Print the lines in the listing below that fall between the line with "def configured (cs" and the line with "of slot 0. -/", those two lines included, exactly as they stand and with nothing else.

* * * * * * *

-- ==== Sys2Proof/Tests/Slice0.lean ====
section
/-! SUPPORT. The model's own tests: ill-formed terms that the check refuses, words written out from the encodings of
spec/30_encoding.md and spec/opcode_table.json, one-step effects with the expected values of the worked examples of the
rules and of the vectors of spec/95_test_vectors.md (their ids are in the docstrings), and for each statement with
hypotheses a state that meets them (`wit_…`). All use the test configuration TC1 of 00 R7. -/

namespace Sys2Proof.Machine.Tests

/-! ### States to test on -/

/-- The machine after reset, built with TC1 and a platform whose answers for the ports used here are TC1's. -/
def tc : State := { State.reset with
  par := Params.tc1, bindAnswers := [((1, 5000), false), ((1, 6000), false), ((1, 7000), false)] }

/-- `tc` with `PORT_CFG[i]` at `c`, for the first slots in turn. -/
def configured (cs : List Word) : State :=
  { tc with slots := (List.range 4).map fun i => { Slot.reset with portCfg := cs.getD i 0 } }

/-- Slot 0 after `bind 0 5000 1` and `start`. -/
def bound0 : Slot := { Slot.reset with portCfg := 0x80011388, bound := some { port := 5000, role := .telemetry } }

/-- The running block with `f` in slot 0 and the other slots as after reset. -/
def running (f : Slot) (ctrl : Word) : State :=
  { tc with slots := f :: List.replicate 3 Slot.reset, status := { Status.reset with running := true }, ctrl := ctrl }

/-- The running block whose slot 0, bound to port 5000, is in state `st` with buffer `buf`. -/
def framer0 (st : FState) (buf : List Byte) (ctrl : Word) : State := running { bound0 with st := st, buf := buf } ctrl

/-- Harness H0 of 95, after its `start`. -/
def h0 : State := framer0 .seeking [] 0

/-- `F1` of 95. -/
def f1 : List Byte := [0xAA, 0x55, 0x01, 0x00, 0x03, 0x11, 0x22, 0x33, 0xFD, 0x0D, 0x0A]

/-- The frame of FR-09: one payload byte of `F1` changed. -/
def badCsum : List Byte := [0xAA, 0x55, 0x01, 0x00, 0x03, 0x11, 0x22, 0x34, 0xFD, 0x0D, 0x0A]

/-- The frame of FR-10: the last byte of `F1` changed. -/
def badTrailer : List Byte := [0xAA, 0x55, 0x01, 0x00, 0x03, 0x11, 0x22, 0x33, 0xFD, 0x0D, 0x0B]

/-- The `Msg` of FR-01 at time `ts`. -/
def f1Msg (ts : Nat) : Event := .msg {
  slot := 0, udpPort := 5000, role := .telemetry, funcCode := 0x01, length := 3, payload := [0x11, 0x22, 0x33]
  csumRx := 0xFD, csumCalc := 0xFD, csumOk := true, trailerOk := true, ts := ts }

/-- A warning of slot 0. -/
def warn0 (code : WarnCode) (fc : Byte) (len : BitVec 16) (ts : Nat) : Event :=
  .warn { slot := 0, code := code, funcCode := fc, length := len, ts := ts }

* * * * * * *

# Result of the task:
def configured (cs : List Word) : State :=
  { tc with slots := (List.range 4).map fun i => { Slot.reset with portCfg := cs.getD i 0 } }

/-- Slot 0 after `bind 0 5000 1` and `start`. -/
def bound0 : Slot := { Slot.reset with portCfg := 0x80011388, bound := some { port := 5000, role := .telemetry } }

/-- The running block with `f` in slot 0 and the other slots as after reset. -/
def running (f : Slot) (ctrl : Word) : State :=
  { tc with slots := f :: List.replicate 3 Slot.reset, status := { Status.reset with running := true }, ctrl := ctrl }

/-- The running block whose slot 0, bound to port 5000, is in state `st` with buffer `buf`. -/
def framer0 (st : FState) (buf : List Byte) (ctrl : Word) : State := running { bound0 with st := st, buf := buf } ctrl

/-- Harness H0 of 95, after its `start`. -/
def h0 : State := framer0 .seeking [] 0

/-- `F1` of 95. -/
def f1 : List Byte := [0xAA, 0x55, 0x01, 0x00, 0x03, 0x11, 0x22, 0x33, 0xFD, 0x0D, 0x0A]

/-- The frame of FR-09: one payload byte of `F1` changed. -/
def badCsum : List Byte := [0xAA, 0x55, 0x01, 0x00, 0x03, 0x11, 0x22, 0x34, 0xFD, 0x0D, 0x0A]

/-- The frame of FR-10: the last byte of `F1` changed. -/
def badTrailer : List Byte := [0xAA, 0x55, 0x01, 0x00, 0x03, 0x11, 0x22, 0x33, 0xFD, 0x0D, 0x0B]

/-- The `Msg` of FR-01 at time `ts`. -/
def f1Msg (ts : Nat) : Event := .msg {
  slot := 0, udpPort := 5000, role := .telemetry, funcCode := 0x01, length := 3, payload := [0x11, 0x22, 0x33]
  csumRx := 0xFD, csumCalc := 0xFD, csumOk := true, trailerOk := true, ts := ts }

/-- A warning of slot 0. -/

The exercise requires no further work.